▸ PROMPT
Among the entries below, take the line with "def at' (st" and the line with "def inp (cmd", and output them and every line between them exactly, with nothing else.

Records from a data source
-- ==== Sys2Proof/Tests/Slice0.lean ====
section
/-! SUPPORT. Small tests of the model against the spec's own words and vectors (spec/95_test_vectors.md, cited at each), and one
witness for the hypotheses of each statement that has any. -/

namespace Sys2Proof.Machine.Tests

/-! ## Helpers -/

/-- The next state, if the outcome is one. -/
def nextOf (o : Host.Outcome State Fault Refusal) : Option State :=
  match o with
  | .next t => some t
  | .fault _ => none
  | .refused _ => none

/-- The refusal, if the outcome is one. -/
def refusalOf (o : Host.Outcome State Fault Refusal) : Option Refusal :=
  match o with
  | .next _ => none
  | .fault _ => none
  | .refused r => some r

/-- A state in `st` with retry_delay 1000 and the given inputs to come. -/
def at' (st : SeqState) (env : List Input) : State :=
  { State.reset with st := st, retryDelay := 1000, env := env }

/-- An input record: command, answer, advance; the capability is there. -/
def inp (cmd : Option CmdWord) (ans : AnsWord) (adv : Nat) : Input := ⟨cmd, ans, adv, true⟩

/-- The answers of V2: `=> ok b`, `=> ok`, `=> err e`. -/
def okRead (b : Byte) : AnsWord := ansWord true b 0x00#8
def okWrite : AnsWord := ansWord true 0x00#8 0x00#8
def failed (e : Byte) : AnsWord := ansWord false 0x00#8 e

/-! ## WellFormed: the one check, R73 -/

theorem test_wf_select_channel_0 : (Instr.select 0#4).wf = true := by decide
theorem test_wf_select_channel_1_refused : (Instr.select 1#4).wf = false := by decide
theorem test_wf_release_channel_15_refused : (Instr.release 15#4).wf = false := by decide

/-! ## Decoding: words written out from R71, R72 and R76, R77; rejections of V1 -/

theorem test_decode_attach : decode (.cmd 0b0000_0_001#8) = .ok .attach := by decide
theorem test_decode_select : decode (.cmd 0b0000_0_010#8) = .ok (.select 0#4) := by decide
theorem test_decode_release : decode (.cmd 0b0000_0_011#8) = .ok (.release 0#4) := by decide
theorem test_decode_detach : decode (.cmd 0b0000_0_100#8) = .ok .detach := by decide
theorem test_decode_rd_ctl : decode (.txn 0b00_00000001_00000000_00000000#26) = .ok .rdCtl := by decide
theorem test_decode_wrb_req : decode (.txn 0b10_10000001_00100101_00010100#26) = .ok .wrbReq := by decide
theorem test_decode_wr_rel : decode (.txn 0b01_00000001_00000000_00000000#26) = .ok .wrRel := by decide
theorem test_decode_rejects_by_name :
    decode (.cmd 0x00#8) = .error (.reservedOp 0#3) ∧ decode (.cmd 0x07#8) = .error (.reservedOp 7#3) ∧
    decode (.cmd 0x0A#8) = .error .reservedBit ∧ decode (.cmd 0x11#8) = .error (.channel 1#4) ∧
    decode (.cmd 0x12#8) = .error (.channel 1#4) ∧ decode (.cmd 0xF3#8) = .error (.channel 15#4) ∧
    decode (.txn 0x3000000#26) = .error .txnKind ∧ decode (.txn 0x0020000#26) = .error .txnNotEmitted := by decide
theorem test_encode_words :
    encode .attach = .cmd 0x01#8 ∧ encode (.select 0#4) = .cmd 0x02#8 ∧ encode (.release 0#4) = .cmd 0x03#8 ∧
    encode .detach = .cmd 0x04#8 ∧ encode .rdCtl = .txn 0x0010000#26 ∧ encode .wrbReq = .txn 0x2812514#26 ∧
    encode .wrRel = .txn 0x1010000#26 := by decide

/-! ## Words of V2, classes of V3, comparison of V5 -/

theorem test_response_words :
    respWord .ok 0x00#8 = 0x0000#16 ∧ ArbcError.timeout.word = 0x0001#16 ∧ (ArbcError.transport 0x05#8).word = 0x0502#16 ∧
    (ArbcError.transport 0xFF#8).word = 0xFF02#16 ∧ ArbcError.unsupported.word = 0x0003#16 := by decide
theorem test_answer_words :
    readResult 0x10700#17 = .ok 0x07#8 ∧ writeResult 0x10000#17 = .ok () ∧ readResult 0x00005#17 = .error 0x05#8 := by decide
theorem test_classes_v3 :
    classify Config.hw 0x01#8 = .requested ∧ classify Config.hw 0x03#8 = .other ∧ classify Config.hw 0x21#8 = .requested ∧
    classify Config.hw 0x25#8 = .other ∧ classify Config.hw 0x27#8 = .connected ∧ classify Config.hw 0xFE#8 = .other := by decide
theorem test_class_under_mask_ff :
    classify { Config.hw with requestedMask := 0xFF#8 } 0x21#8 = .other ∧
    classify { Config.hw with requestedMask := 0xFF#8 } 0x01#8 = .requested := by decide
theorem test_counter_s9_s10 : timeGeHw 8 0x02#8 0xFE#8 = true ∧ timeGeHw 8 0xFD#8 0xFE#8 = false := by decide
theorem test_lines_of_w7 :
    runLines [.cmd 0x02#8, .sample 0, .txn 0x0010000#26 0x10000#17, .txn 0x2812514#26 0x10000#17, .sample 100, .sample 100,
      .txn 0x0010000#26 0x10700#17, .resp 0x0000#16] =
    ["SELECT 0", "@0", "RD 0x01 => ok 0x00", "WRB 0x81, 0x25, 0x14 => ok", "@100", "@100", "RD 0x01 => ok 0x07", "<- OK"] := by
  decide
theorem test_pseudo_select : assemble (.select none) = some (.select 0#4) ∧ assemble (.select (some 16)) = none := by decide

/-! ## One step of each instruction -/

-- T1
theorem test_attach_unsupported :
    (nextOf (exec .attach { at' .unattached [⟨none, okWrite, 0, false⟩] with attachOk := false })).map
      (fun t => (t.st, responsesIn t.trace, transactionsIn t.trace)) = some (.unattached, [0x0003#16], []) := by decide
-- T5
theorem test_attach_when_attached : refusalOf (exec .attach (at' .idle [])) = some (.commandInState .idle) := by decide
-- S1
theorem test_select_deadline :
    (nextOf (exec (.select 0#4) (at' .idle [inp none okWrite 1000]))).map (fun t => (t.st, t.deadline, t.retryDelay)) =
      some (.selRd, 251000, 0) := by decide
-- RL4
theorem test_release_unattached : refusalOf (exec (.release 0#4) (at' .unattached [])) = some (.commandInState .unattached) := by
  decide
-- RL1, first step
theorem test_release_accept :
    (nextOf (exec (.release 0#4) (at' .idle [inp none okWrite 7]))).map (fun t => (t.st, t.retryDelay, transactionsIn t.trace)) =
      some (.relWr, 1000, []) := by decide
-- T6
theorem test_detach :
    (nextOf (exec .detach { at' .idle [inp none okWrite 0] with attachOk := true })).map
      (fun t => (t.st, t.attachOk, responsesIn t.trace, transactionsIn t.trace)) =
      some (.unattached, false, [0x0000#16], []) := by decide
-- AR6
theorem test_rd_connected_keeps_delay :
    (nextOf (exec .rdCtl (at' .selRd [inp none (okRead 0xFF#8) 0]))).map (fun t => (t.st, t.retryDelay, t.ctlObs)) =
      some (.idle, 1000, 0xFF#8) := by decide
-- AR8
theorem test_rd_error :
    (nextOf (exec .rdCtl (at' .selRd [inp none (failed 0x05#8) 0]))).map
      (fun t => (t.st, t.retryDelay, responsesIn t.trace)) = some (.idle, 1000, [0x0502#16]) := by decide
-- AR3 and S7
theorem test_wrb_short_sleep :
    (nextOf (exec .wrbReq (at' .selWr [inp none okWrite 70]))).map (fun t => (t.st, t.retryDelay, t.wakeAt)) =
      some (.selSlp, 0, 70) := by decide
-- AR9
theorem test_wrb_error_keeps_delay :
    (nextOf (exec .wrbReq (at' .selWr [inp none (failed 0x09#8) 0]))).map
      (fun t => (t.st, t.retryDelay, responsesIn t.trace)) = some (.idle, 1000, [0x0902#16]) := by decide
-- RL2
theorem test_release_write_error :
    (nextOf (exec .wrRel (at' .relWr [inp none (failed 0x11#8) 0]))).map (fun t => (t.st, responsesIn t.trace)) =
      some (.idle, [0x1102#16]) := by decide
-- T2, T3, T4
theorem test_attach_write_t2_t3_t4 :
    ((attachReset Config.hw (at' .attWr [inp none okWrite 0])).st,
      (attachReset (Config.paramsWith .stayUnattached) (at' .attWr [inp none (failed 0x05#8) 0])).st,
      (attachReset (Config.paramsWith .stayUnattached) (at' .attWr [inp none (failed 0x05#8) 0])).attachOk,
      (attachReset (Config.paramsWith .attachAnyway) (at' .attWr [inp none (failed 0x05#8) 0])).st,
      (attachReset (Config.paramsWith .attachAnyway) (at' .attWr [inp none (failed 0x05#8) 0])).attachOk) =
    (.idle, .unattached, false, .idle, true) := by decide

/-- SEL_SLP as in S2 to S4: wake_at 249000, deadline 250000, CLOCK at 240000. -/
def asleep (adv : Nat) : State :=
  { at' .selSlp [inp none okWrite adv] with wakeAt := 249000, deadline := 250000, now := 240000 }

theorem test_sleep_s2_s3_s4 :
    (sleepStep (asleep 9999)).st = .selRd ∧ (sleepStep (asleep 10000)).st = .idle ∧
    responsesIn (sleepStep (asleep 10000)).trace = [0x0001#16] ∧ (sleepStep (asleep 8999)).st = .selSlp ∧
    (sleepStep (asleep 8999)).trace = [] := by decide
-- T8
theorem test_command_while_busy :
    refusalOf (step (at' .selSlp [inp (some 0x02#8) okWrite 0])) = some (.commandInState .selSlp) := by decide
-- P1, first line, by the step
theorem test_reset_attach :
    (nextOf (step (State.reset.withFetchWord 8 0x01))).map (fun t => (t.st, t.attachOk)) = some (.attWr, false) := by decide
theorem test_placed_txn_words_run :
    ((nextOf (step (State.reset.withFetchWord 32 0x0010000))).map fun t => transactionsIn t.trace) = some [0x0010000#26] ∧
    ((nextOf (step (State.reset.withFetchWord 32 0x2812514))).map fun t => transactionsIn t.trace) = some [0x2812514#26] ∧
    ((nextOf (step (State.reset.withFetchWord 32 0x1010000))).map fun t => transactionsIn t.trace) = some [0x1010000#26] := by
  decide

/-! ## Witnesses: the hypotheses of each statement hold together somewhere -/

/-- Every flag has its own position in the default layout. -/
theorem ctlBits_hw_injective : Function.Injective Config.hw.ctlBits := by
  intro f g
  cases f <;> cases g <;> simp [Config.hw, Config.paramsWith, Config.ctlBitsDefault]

▸ WORKED SOLUTION
def at' (st : SeqState) (env : List Input) : State :=
  { State.reset with st := st, retryDelay := 1000, env := env }

/-- An input record: command, answer, advance; the capability is there. -/
def inp (cmd : Option CmdWord) (ans : AnsWord) (adv : Nat) : Input := ⟨cmd, ans, adv, true⟩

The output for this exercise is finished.